Se trata de algo que sólo puede presenciarse en Moscú, y eso, teniendo mucha suerte y buenas aldabas.


Yo presencié una vez esta especie de rito, desde el comienzo hasta el final, gracias a una feliz coincidencia, y quiero describirlo para los verdaderos entendidos y amantes de todo lo serio y grandioso que tiene sabor popular.


Aunque por una rama pertenezco a la nobleza, por la otra estoy cerca del «pueblo»: mi madre desciende de una familia de comerciantes. Al casarse abandonaba una casa muy rica, pero no hacía una boda de conveniencias, sino que se marchaba por amor a mi padre. Mi difunto padre era famoso por sus galanteos y siempre lograba lo que se proponía. Lo mismo le sucedió con mi madre. Sólo que, debido a esta habilidad, mis abuelos no dotaron a mi madre y sólo le dieron, como es natural, sus vestidos, la ropa de cama y las arras, que recibió a la vez que su perdón y su bendición eterna. Mis padres vivían en Oriol, con estrechez, pero también con dignidad, sin pedirles nada a los acaudalados familiares de mi madre ni mantener tampoco trato con ellos. Sin embargo, cuando llegó para mí el momento de marcharme a estudiar a la Universidad, me dijo mi madre:


-Haz el favor de visitar a tu tío Ilyá Fedoséievich y saludarlo de mi parte. No es una humillación, pues se debe respetar a los parientes de más edad. Ilyá es hermano mío, y un hombre muy piadoso, además, que goza de gran consideración en Moscú. Él presenta el pan y la sal siempre que se recibe a algún personaje... siempre está delante de todos con la bandeja o con una imagen... Frecuenta la casa del gobernador general y del metropolita... Puede aconsejarte bien.


Y aunque por entonces yo no creía en Dios después de estudiar el catecismo de Filaret, como le profesaba gran cariño a mi madre me dije un día: «Llevo ya cerca de un año en Moscú, y todavía no he cumplido el encargo de mi madre. Ahora mismo voy a casa del tío Ilyá Fedoséievich. Le haré una visita, le transmitiré los saludos de mi madre y veré si me da efectivamente buenos consejos.»


Desde niño me habían inculcado el hábito de mostrarme deferente con las personas mayores, cuanto más si eran conocidas del metropolita y de los gobernadores.


Conque, me puse en pie, me cepillé la ropa y fui a ver al tío Ilyá Fedoséievich.


II


Serían las seis de la tarde aproximadamente. Hacía un tiempo tibio, suave, algo nublado... Muy buen tiempo, en fin. La casa de mi tío -una de las principales de Moscú- era conocida de todo el mundo. Sólo que yo nunca había estado en ella ni tampoco había visto a mi tío, ni siquiera de lejos.

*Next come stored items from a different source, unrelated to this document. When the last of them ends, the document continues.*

-- ==== Sys2Proof/Laws/Ops.lean ====
section
/-! SUPPORT. What each shared operation can do, said once: BUSY, phases, captures, completion, offering a command, one edge. -/

namespace Sys2Proof.Machine

/-! ### BUSY (10_state.md R28, R42) -/

theorem State.busy_eq_false_iff (s : State) : s.busy = false ↔ s.seq.mode = .idle := by
  unfold State.busy; cases h : s.seq.mode <;> simp

theorem State.busy_eq_true_iff (s : State) : s.busy = true ↔ s.seq.mode = .owRun ∨ s.seq.mode = .dsrRun := by
  unfold State.busy; cases h : s.seq.mode <;> simp

theorem State.busy_congr {s t : State} (h : t.seq.mode = s.seq.mode) : t.busy = s.busy := by
  unfold State.busy; rw [h]

@[simp] theorem State.cmdError_busy (c : Cause) (s : State) : (s.cmdError c).busy = s.busy := by
  unfold State.busy; rw [State.cmdError_seq]

@[simp] theorem State.regWrite_busy (set : Bool) (off : BitVec 5) (v : Word) (s : State) :
    (s.regWrite set off v).busy = s.busy := by
  unfold State.busy; rw [State.regWrite_seq]

@[simp] theorem State.withHost_busy (c : HostCycle) (s : State) : (s.withHost c).busy = s.busy := rfl

@[simp] theorem State.edge_busy (s : State) : s.edge.busy = s.advance.busy := rfl

@[simp] theorem State.complete_busy (s : State) : s.complete.busy = false := rfl

/-! ### The inputs -/

theorem Env.advance_hostAt (e : Env) (n : Nat) : e.advance.hostAt n = e.hostAt (n + 1) := by
  unfold Env.hostAt Env.advance; cases e.host <;> simp

theorem Env.advance_owInAt (e : Env) (n : Nat) : e.advance.owInAt n = e.owInAt (n + 1) := by
  unfold Env.owInAt Env.advance
  rw [show e.cycle + 1 + n = e.cycle + (n + 1) by omega]
  cases e.owIn <;> simp

theorem Env.advance_segReadyAt (e : Env) (n : Nat) : e.advance.segReadyAt n = e.segReadyAt (n + 1) := by
  unfold Env.segReadyAt Env.advance
  rw [show e.cycle + 1 + n = e.cycle + (n + 1) by omega]
  cases e.segReady <;> simp

@[simp] theorem State.withHost_hostPort (c : HostCycle) (s : State) : (s.withHost c).hostPort = c := by
  simp [State.hostPort, State.withHost, Env.hostAt]

@[simp] theorem State.withHost_env_advance (c : HostCycle) (s : State) : (s.withHost c).env.advance = s.env.advance := by
  simp [State.withHost, Env.advance]

@[simp] theorem State.withHost_segReady (c : HostCycle) (s : State) : (s.withHost c).segReady = s.segReady := rfl

@[simp] theorem State.withHost_syncNext (c : HostCycle) (s : State) : (s.withHost c).syncNext = s.syncNext := rfl

@[simp] theorem State.withHost_irqNext (c : HostCycle) (s : State) : (s.withHost c).irqNext = s.irqNext := rfl

/-- The sequencer does not see the host port. -/
theorem State.withHost_advance (c : HostCycle) (s : State) : (s.withHost c).advance = s.advance.withHost c := by
  unfold State.advance
  rw [State.withHost_seq]
  cases s.seq.mode with
  | idle => rfl
  | owRun =>
    dsimp only
    unfold State.owAdvance
    rw [show (s.withHost c).phaseEnds = s.phaseEnds from rfl, show (s.withHost c).lastPhase = s.lastPhase from rfl,
      show (s.withHost c).currentTag = s.currentTag from rfl]
    have hc : (s.withHost c).capture s.currentTag = (s.capture s.currentTag).withHost c := by
      cases s.currentTag <;> rfl
    dsimp only
    split
    · split
      · rw [hc]
        unfold State.finishOw
        rw [State.withHost_lat]
        split <;> rfl
      · rw [hc]
        unfold State.enterPhase
        rw [State.withHost_seq, State.withHost_seq]
        split <;> rfl
    · rfl
  | dsrRun =>
    dsimp only
    unfold State.dsrAdvance
    rw [show (s.withHost c).opsEnd = s.opsEnd from rfl, State.withHost_segReady]
    split
    · unfold State.finishDsr State.finishDsrRenderFirst State.finishDsrRender State.finishDsrInvalidate
      rw [State.withHost_lat]
      have hs : ∀ v, (s.withHost c).setSlot s.lat.slot v = (s.setSlot s.lat.slot v).withHost c := by
        intro v; cases s.lat.slot <;> rfl
      (repeat' split) <;> first | rfl | (rw [hs]; rfl)
    · split <;> rfl

/-- Nor does an edge without a host write. -/
@[simp] theorem State.withHost_edge (c : HostCycle) (s : State) : (s.withHost c).edge = s.edge := by
  unfold State.edge
  rw [State.withHost_advance]
  simp [State.withHost, Env.advance, State.irqNext, State.syncNext, State.owInAtEdge, Env.owInAt]

@[simp] theorem State.withHost_completes (c : HostCycle) (s : State) : (s.withHost c).completes = s.completes := rfl

/-! ### Completion -/

/-- At the edge at which a command completes, BUSY falls, DONE rises, the line is released and no op is offered (R117, R154). -/
theorem State.advance_of_completes {s : State} (h : s.completes = true) :
    ∃ r : State, s.advance = r.complete ∧ r.lat = s.lat := by
  unfold State.completes at h
  unfold State.advance
  cases hm : s.seq.mode with
  | idle => simp [hm] at h
  | owRun =>
    simp only [hm, Bool.and_eq_true] at h
    exact ⟨_, by simp only [State.owAdvance, h.1, h.2, if_true]; rfl, by simp⟩
  | dsrRun =>
    simp only [hm] at h
    exact ⟨_, by simp only [State.dsrAdvance, h, if_true]; rfl, by simp⟩

theorem State.enterPhase_mode (k : Nat) (s : State) : (s.enterPhase k).seq.mode = s.seq.mode := by
  unfold State.enterPhase; split <;> rfl

theorem State.capture_mode (tag : Tag) (s : State) : (s.capture tag).seq.mode = s.seq.mode := by
  cases tag <;> rfl

/-- At any other edge the mode, DONE, the results and the slots stay (R117, R154, R197). -/
theorem State.advance_of_not_completes {s : State} (h : s.completes = false) :
    s.advance.seq.mode = s.seq.mode ∧ s.advance.done = s.done ∧ s.advance.rdata = s.rdata ∧
    s.advance.presence = s.presence ∧ s.advance.presValid = s.presValid ∧
    s.advance.slotLeft = s.slotLeft ∧ s.advance.slotRight = s.slotRight := by
  unfold State.completes at h
  unfold State.advance
  cases hm : s.seq.mode with
  | idle => simp [hm]
  | owRun =>
    simp only [hm, Bool.and_eq_false_iff] at h
    unfold State.owAdvance
    by_cases hp : s.phaseEnds = true
    · have hl : s.lastPhase = false := by rcases h with h | h <;> simp_all
      simp [hp, hl, State.enterPhase_mode, State.capture_mode, hm]
    · simp [hp, hm]
  | dsrRun =>
    simp only [hm] at h
    unfold State.dsrAdvance
    by_cases hr : s.segReady = true <;> simp [h, hr, hm, State.presentOp]

/-! ### Offering a command (60_exceptions.md R171) -/

theorem State.offer_busy {s : State} (accept : State → State) (h : s.busy = true) :
    s.offer accept = .next (s.cmdError .overrun) := by simp [State.offer, h]

theorem State.offer_idle {s : State} (accept : State → State) (h : s.busy = false) :
    s.offer accept = .next (accept s) := by simp [State.offer, h]

/-- An idle block takes an edge without a host write unchanged but for `irq`, the synchronizer and the inputs. -/
theorem State.edge_of_idle {s : State} (h : s.busy = false) :
    s.edge = { s with irq := s.irqNext, sync := s.syncNext, env := s.env.advance } := by
  rw [State.busy_eq_false_iff] at h
  unfold State.edge State.advance
  rw [h]

end Sys2Proof.Machine
end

Sin embargo, me puse en camino tan campante, pensando: «Si me recibe, bien; si no me recibe, allá él.»


Cuando llegué esperaban delante de la entrada principal unos magníficos caballos moros, con las crines sueltas y el pelo lustroso como el raso, enganchados a una calesa.


Subí al balcón y dije que era fulano de tal, sobrino del señor, estudiante, y quería que me anunciaran a Ilyá Fedoséievich. Los criados contestaron:


-El señor baja ahora mismo. Va a dar un paseo en coche.


Y apareció un personaje de aspecto muy corriente, muy ruso, aunque bastante majestuoso. A pesar de que tenía en los ojos cierto parecido con mi madre, la expresión era distinta: la mirada de lo que se dice un hombre de peso.


Me presenté. Mi tío me escuchó en silencio, me tendió la mano lentamente y dijo:


-Sube. Daremos un paseo.


Yo quería negarme, pero me quedé algo cohibido y subí al coche.


-¡Al parque! -ordenó mi tío.


Los caballos arrancaron, partieron como flechas haciendo rebotar ligeramente el coche y, ya fuera de la ciudad, aceleraron aún más su carrera.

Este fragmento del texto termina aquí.